_TASK STATEMENT_
One number is all that is asked for: the number of lines below that hold the string "sigB".
** PROVIDED DATA follows **
/-- A regular result goes to the post of the next boundary, the detectors and the bias loops (R327, R336, R340). -/
def takeRegular (ch first last : Nat) (r : ResS) (s : State) : State :=
  s.onClv fun c =>
    { c with fresh := c.fresh ++ [(ch, r)]
             det := (List.range 16).foldl (fun t k => t.upd k (DetS.take ch r)) c.det
             bias := (List.range 16).foldl (fun t k => t.upd k (BiasS.take ch first last r)) c.bias }

/-! ### The tick -/

/-- The code that an output drives in this tick (R339): s is +1 in the first half of each period. -/
def biasCode (num : Nat) (b : BiasS) : Option Nat :=
  if !b.en then none
  else if b.atSafe then some b.safe
  else
    let d : Int := if num % b.per < b.per / 2 then b.amp else -b.amp
    some (clamp b.min b.max (b.base + d)).toNat

/-- LOOP of a bias output (R341, R342, Table 11-7). -/
def biasLoop (s : State) (b : BiasS) : LoopState :=
  if !b.en then .off
  else if b.atSafe then .safe
  else if b.target = 0 || s.clv.st == .failed then .hold
  else if !((s.cv b.line).tx == .ready || (s.cv b.line).tx == .degraded) then .paused
  else if b.starved then .starved
  else .running

/-- LIMIT after a change of BASE, with BIAS_LIMIT at the first of an episode (R341). -/
def biasLimit (k : Nat) (s : State) : State :=
  let b := s.clv.bias.get k
  let at_ := b.en && (b.base == b.max || b.base == b.min)
  (s.onBias k fun b => { b with limit := at_ }).when (at_ && !b.limit) (·.clvFault 8)

/-- The change of BASE that an update asks for (R340), exact before it is clamped and rounded toward zero. -/
def biasDelta (b : BiasS) : Int :=
  let nh : Int := b.hi.length
  let nl : Int := b.lo.length
  let sh := b.hi.foldl (· + ·) 0
  let sl := b.lo.foldl (· + ·) 0
  let gain : Int := fld (wd b.cfg 4) 31 16
  let diff := sh * nl - sl * nh
  match b.target with
  | 1 => Int.tdiv (-(gain * diff)) (65536 * nh * nl)
  | 2 => Int.tdiv (gain * diff) (65536 * nh * nl)
  | _ =>
    let e := 2 * signed 24 (fld (wd b.cfg 5) 23 0) * nh * nl - (sh * nl + sl * nh)
    Int.tdiv ((if flag (wd b.cfg 0) 27 then -1 else 1) * (gain * e)) (131072 * nh * nl)

/-- The results of a bias loop's periods are used up. -/
def BiasS.clear (b : BiasS) : BiasS := { b with due := false, hi := [], lo := [], ovr := false }

/-- An update of BASE from the periods just ended (R340, R341). -/
def biasUpdate (k : Nat) (s : State) : State :=
  let b := s.clv.bias.get k
  if biasLoop s { b with starved := false } != .running then s.onBias k BiasS.clear
  else if b.hi.length < 2 * b.nper || b.lo.length < 2 * b.nper then
    (s.onBias k fun b => { b.clear with starved := true }).when (!b.starved) (·.clvFault 9)
  else if b.ovr then s.onBias k fun b => { b.clear with starved := false }
  else
    let m : Int := fld (wd b.cfg 4) 15 0
    let base := clamp b.min b.max (b.base + clamp (-m) m (biasDelta b))
    biasLimit k (s.onBias k fun b => { b.clear with starved := false, base := base.toNat })

/-- A bias output at a boundary (R339, R340, R342): out of SAFE in P0 or P1, the update of its loop where the firmware makes one, its
loop state and its code. -/
def biasTick (s : State) (k : Nat) : State :=
  let b := s.clv.bias.get k
  if b.en || b.code.isSome || b.loop != .off then
    let back := b.atSafe && (s.pwr.st == .p0 || s.pwr.st == .p1) && s.pwr.p2Step.isNone
    let s := s.onBias k fun b => { b with atSafe := b.atSafe && !back }
    let ends := s.tick.num % (b.nper * b.per) == 0
    let s := if !ends then s else if b.due && s.fwRuns && b.en && b.target != 0 then biasUpdate k s else s.onBias k BiasS.clear
    s.onBias k fun b => { b with loop := biasLoop s b, code := biasCode s.tick.num b }
  else s

/-- A detector at a boundary: the window that ends waits to be posted (R336). -/
def detTick (num : Nat) (d : DetS) : DetS :=
  if d.kind = 0 then d
  else if d.kind = 3 then { d with due := true, dueOvr := d.ovr, win := [], ovr := false }
  else if num % d.winLen = 0 then { d with due := true, dueWin := d.win, dueOvr := d.ovr, win := [], ovr := false }
  else d
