/-- A packet with its parameters read back from the control processor's memory: header and parameter words. -/
def packetOf (bs : List Byte) : List Word × List Word :=
  let all := wordsOf bs
  ((all ++ List.replicate 8 0).take 8, packetWords ((all ++ List.replicate 8 0).take 8) (all.drop 8))

/-- A fetched command runs as its packet reads in the control processor's memory; a core that meets poison takes a bus error, and
the control processor restarts (R375). -/
def fetched (r : Fin 17) (runs : Bool) (bs : List Byte) (f : CmdHdr → List Word → List Word → State → Reply × State) (s : State) : State :=
  let u := packetRead r bs s
  let p := packetOf u.2.1
  let h : CmdHdr := { ring := r, tag := (wd p.1 0).extractLsb' 16 16, async := flag (wd p.1 1) 20 }
  let op := fld (wd p.1 0) 15 0
  if u.1 then inFlight r runs op h (f h p.1 p.2) u.2.2
  else cpRestart (inFlight r false op h (f h p.1 p.2) u.2.2)

/-- CMD_FETCH (R351). -/
def execCmdFetch (r : Fin 17) (p : Packet) (s : State) : Res :=
  if s.fwRuns && nextRing s == some r.val then
    let s := { s with cmd := { s.cmd with turn := r.val } }
    if r.val = 16 then
      match s.cmd.remote with
      | c :: _ => .next (fetched 16 p.fwRuns c.bytes runRemote s)
      | [] => .next s
    else
      let k := s.ring r
      let len := fld (wd p.hdr 1) 11 0
      let n := cmdSlots len
      if p.dmaErr then .next (ringHalt r 3 s)
      else if 4064 < len ∨ len % 4 ≠ 0 ∨ k.sq - 1 < n then .next (ringHalt r 1 s)
      else if k.sqUsed < n then .next s
      else
        let s := s.onRing r fun k => { k with sqHead := (k.sqHead + n) % k.sq }
        .next (fetched r p.fwRuns (bytesOf ((p.hdr ++ List.replicate 8 0).take 8 ++ packetWords p.hdr p.params)) runPacket s)
  else .next s

/-! ### Start of firmware (R368 to R371, R389) -/

/-- Firmware runs from an image: STATE is RUN_NOCFG, the watchdog is armed, and a valid flash table is taken. -/
def startImage (slot : Nat) (bs : List Byte) (s : State) : State :=
  let t := s.cmd.flashTable
  let c := { s.cmd with fwver := mkWord (imgVersion bs), imageSvn := imgSvn bs, imageKey := some (imgKey bs), slot := slot
                        acceptDue := !s.cmd.bootSel && tableHdrOk t && tableCrcOk t, fromHost := false }
  bootLog 1 (toBoot .runNoCfg { s with cmd := c, flt := { s.flt with wdLeft := some (125 * s.flt.wd) } })

/-- Slot B is the one to start: valid, and better than a valid slot A (R368). -/
def choosesB (a b : List Byte) (okA okB : Bool) : Bool :=
  okB && (!okA || decide (imgSvn a < imgSvn b) || (imgSvn a == imgSvn b && decide (imgVersion a < imgVersion b)))

/-- FIRMWARE_START (R368): the boot ROM starts a slot, or waits for a download. -/
def execFirmwareStart (x : BootIn) (s : State) : Res :=
  if s.live && s.cmd.boot == .rom then
    if s.cmd.bootSel then .next (toBoot .waitPcie s)
    else
      let s := { s with cmd := { s.cmd with sigA := x.sigA, sigB := x.sigB } }
      let a := imageCheck s.cmd.slotA x.sigA s.cmd
      let b := imageCheck s.cmd.slotB x.sigB s.cmd
      if choosesB s.cmd.slotA s.cmd.slotB (a == 0) (b == 0) then .next (startImage 1 s.cmd.slotB s)
      else if a = 0 then .next (startImage 0 s.cmd.slotA s)
      else .next (toBoot .waitPcie (bootErr b s))
  else .next s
** End of PROVIDED DATA **
_ANSWER SPACE_
2